> _EXERCISE BRIEF_
Could you reproduce, word for word, everything below from the line containing "Obligations.LoadProgramCopiesOrRefuses := by" down to the line containing "it names. -/", with both of those lines included and no others?

> _RECORDED DATA_
/-- Settles O56: the k-th byte from FONT_BASE is the k-th glyph byte, each time. -/
theorem loadFontCopiesGlyphs : Obligations.LoadFontCopiesGlyphs := by
  intro s hm
  have hlen : s.cfg.fontGlyphs.toList.length = 80 := Vector.length_toList
  refine ⟨loadFont s, rfl, rfl, fun k => ?_, fun a ha => ?_, loadFont (loadFont s), rfl,
    read_loadFont_loadFont hm⟩
  · have e : s.cfg.fontBase.val + k.val - s.cfg.fontBase.val = k.val := by omega
    rw [read_loadFont hm, dif_pos (by omega)]
    simp only [e]
    rfl
  · rw [read_loadFont hm, dif_neg (by omega)]

/-! ### LOAD_PROGRAM (R246, R247) -/

theorem loadProgram_of_fits {bytes : List Byte} (s : State) (h : bytes.length ≤ 3584) :
    loadProgram bytes s = .ok (setMem s (Memory.writeBytes s.mem 0x200 bytes)) :=
  if_neg (show ¬ 4096 < 0x200 + bytes.length by omega)

/-- A program that fits is written at PROGRAM_BASE, and the answer is OK. -/
theorem transact_loadProgram_of_fits {bytes : List Byte} (s : State) (h : bytes.length ≤ 3584) :
    transact (.loadProgram bytes) s =
      .next (setMem s (Memory.writeBytes s.mem 0x200 bytes), .status 0 0) := by
  simp only [transact, loadProgram_of_fits s h]
  rfl

/-- Settles O57: the size check decides between the copy and the refusal. -/
theorem loadProgramCopiesOrRefuses : Obligations.LoadProgramCopiesOrRefuses := by
  intro s bytes hm
  refine ⟨fun hlen => ⟨_, transact_loadProgram_of_fits s hlen, rfl, fun k hk => ?_, fun a ha => ?_⟩,
    fun hlen => transact_loadProgram_of_tooLarge s (by omega)⟩
  · have e : 0x200 + k - 0x200 = k := by omega
    rw [setMem_mem, Memory.read_writeBytes _ _ _ hm (by simp only [memSize]; omega), dif_pos (by omega)]
    simp only [e]
  · rw [setMem_mem, Memory.read_writeBytes _ _ _ hm (by simp only [memSize]; omega), dif_neg (by omega)]

/-! ### The other ports (R222, R223, R225, R226) -/

/-- Settles O58: each transaction answers with the state it names. -/
theorem hostPortsReadAndWrite : Obligations.HostPortsReadAndWrite := by
  intro s u q
  exact ⟨rfl, rfl, rfl, rfl, rfl, rfl, fun _ => rfl, fun _ => rfl, rfl, rfl, rfl, rfl, rfl, rfl⟩

end Sys2Proof.Machine
end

> _ANSWER BOX_
theorem loadProgramCopiesOrRefuses : Obligations.LoadProgramCopiesOrRefuses := by
  intro s bytes hm
  refine ⟨fun hlen => ⟨_, transact_loadProgram_of_fits s hlen, rfl, fun k hk => ?_, fun a ha => ?_⟩,
    fun hlen => transact_loadProgram_of_tooLarge s (by omega)⟩
  · have e : 0x200 + k - 0x200 = k := by omega
    rw [setMem_mem, Memory.read_writeBytes _ _ _ hm (by simp only [memSize]; omega), dif_pos (by omega)]
    simp only [e]
  · rw [setMem_mem, Memory.read_writeBytes _ _ _ hm (by simp only [memSize]; omega), dif_neg (by omega)]

/-! ### The other ports (R222, R223, R225, R226) -/

/-- Settles O58: each transaction answers with the state it names. -/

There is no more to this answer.